Abstract

Apoptosis or programmed cell death is a fundamental process essential for an organism's development and homeostasis in the immune system of both vertebrates and invertebrates. However, little is known about apoptotic processes in marine bivalves which require further investigation to elucidate mechanisms and identify molecular effectors of cell death pathways. In this study, we characterized cellular and molecular mechanisms of apoptosis induced by lipopolysaccharide (LPS) in New Zealand Greenshell™ mussel (Perna canaliculus) haemocytes. Mussel haemocyte samples were exposed to different LPS concentrations (0, 50 and 100 μg ml−1) and incubated at 19 °C for 3 h prior to assessment of various cell health parameters via flow cytometry assays and GC/MS-based metabolomic analyses. Flow cytometry results showed slightly higher, but non-significant differences in production of reactive oxygen species between LPS-exposed and control (no LPS) samples.

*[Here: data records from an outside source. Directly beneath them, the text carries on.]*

theorem execRxRelease_of_slot (hlt : slot.toNat < s.params.nSlots) (hsl : s.engine.slots[slot.toNat]? = some sl) :
    exec (.rxRelease slot) s = .next (s.finish (setSlot s.engine slot.toNat { sl with available := false }) [] okAnswer) := by
  have hrelease : execRxRelease slot s = _ := if_neg (Nat.not_le.2 hlt)
  rw [slotOperand, getSlot_eq_ok.2 hsl] at hrelease
  exact hrelease

end

/-- Settles O42: a number beyond the pool is turned away; any other names a slot, whose frame lies inside its cells by V4. -/
theorem rxReadAnswersTheSlot : Obligations.RxReadAnswersTheSlot := by
  intro s slot k hs
  refine ⟨execRxRead_of_no_slot k, fun hlt => ?_⟩
  obtain ⟨sl, hsl⟩ := exists_slot_of_lt hs.engine hlt
  obtain ⟨hlen, -⟩ := hs.engine.v4 sl (List.mem_of_getElem? hsl)
  exact ⟨sl, hsl, execRxRead_of_slot k hlt hsl hlen⟩

/-- Settles O43: a number beyond the pool is turned away; any other names the slot that is written back. -/
theorem rxReleaseClearsAvailable : Obligations.RxReleaseClearsAvailable := by
  intro s slot hs
  refine ⟨execRxRelease_of_no_slot, fun hlt => ?_⟩
  obtain ⟨sl, hsl⟩ := exists_slot_of_lt hs.engine hlt
  exact ⟨sl, hsl, execRxRelease_of_slot hlt hsl⟩

end Sys2Proof.Machine

/-! ### The frame in a slot (R34, R225) -/

namespace Sys2Proof.Machine

section
variable {p : Params} {sl : Slot}

@[simp] theorem Slot.bytes_length (sl : Slot) : sl.bytes.length = sl.len := by simp [Slot.bytes]

@[simp] theorem Slot.topic_length (sl : Slot) : sl.topic.length = sl.sep := by simp [Slot.topic]

@[simp] theorem Slot.payload_length (sl : Slot) : sl.payload.length = sl.len - sl.sep - 1 := by simp [Slot.payload]

/-- The bytes are cut at `sep`: before it, there, and behind it. -/
theorem Slot.bytes_eq_cut (hsep : sl.sep < sl.len) : sl.bytes = sl.topic ++ sl.buf.read sl.sep :: sl.payload := by
  have hlen : sl.len = sl.sep + 1 + (sl.len - sl.sep - 1) := by omega
  have hrange : List.range sl.len =
      List.range sl.sep ++ sl.sep :: (List.range (sl.len - sl.sep - 1)).map (sl.sep + 1 + ·) := by
    calc List.range sl.len
        = List.range (sl.sep + 1 + (sl.len - sl.sep - 1)) := congrArg List.range hlen
      _ = List.range (sl.sep + 1) ++ (List.range (sl.len - sl.sep - 1)).map (sl.sep + 1 + ·) := List.range_add
      _ = _ := by rw [List.range_succ, List.append_assoc, List.singleton_append]
  rw [Slot.bytes, hrange, List.map_append, List.map_cons, List.map_map]
  rfl

theorem Slot.V4.sepValid (h : sl.V4 p) (havail : sl.available = true) : sl.sepValid = true := by
  obtain ⟨-, -, -, hsep⟩ := h
  exact hsep havail

/-- V4 of a slot with a separator, as a statement about its bytes: `sep` is the place of the first zero. -/
theorem Slot.frame_of_sepValid (h : sl.V4 p) (hsep : sl.sepValid = true) :
    sl.bytes = sl.topic ++ 0x00#8 :: sl.payload ∧ 0x00#8 ∉ sl.topic := by
  obtain ⟨-, hvalid, -, -⟩ := h
  obtain ⟨hlt, hzero, hfirst⟩ := hvalid hsep
  refine ⟨hzero ▸ Slot.bytes_eq_cut hlt, fun hmem => ?_⟩
  obtain ⟨k, hk, hread⟩ := List.mem_map.1 hmem
  exact hfirst k (List.mem_range.1 hk) hread

end

/-- Settles O44: an available slot has a separator, and V4 says where. -/
theorem anAvailableSlotIsAFrame : Obligations.AnAvailableSlotIsAFrame := by
  intro p e sl hs hmem havail
  have hv4 : sl.V4 p := hs.v4 sl hmem
  obtain ⟨hbytes, htopic⟩ := Slot.frame_of_sepValid hv4 (Slot.V4.sepValid hv4 havail)
  exact ⟨hbytes, htopic, sl.topic_length, sl.payload_length⟩

end Sys2Proof.Machine

/-! ### A slot the consumer owns (R68, R229 b) -/

namespace Sys2Proof.Machine

/-- From the engine `e` to the engine `e'` no available slot is touched. -/
def KeepsAvailable (e e' : Engine) : Prop :=
  ∀ (k : Nat) (sl : Slot), e.slots[k]? = some sl → sl.available = true → e'.slots[k]? = some sl

section
variable {p : Params} {e e' e₁ : Engine} {c : Byte} {x : Eff}

theorem KeepsAvailable.of_slots (h : e'.slots = e.slots) : KeepsAvailable e e' := by
  intro k sl hsl _
  rw [h, hsl]

theorem KeepsAvailable.trans (h : KeepsAvailable e e₁) (h' : KeepsAvailable e₁ e') : KeepsAvailable e e' :=
  fun k sl hsl havail => h' k sl (h k sl hsl havail) havail

/-- A slot that is not available may be written. -/
theorem KeepsAvailable.of_setSlot {i : Nat} {sl₀ : Slot} (hi : e.slots[i]? = some sl₀) (hfree : sl₀.available = false)
    (sl' : Slot) : KeepsAvailable e (setSlot e i sl') := by
  intro k sl hsl havail
  have hik : i ≠ k := by
    rintro rfl
    obtain rfl : sl₀ = sl := Option.some.inj (hi.symm.trans hsl)
    rw [hfree] at havail
    cases havail
  rw [setSlot_slots, List.getElem?_set_ne hik, hsl]

/-! #### The receive path: the pump writes no slot but its own -/

/-- `rx_begin` restarts a free slot only (R220). -/
theorem rxBegin_keepsAvailable (h : rxBegin e = .ok x) : KeepsAvailable e x.engine := by
  obtain ⟨sl, hsl, ⟨-, rfl⟩ | ⟨hfree, rfl⟩⟩ := rxBegin_eq_ok h
  · exact .of_slots rfl
  · exact .of_setSlot (e := { e with rxEsc := false, rxDrop := false }) hsl hfree _

section
variable (howns : PumpOwns e) (hst : e.state = .receiving)
include howns hst

theorem rxEmit_keepsAvailable {d : Byte} (h : rxEmit p d e = .ok x) : KeepsAvailable e x.engine := by
  obtain ⟨-, rfl⟩ | ⟨sl, hdrop, hsl, ⟨-, rfl⟩ | ⟨-, rfl⟩⟩ := rxEmit_eq_ok h
  · exact .of_slots rfl
  · exact .of_slots rfl
  · exact .of_setSlot hsl (howns hst hdrop sl hsl) _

However, percentages of apoptotic cells determined via depolarization of the mitochondrial membrane potential and caspase-3/7 activity in LPS-exposed samples were significantly higher than in control samples, providing mechanistic information regarding initiation and progression of the apoptotic cascade. The metabolite profile of LPS-exposed haemocytes showed elevated levels of 11 metabolites compared to that of the control. These metabolites may be involved in protein and lipid degradation as a consequence of apoptosis and other immune or physiological responses. This study demonstrates that LPS could trigger apoptosis in mussel haemocytes and provides insights into apoptotic processes in mussel haemocytes. Such knowledge could be useful for understanding the immune responses of farmed bivalves to waterborne pathogens and identification of molecular biomarkers for disease management in aquaculture.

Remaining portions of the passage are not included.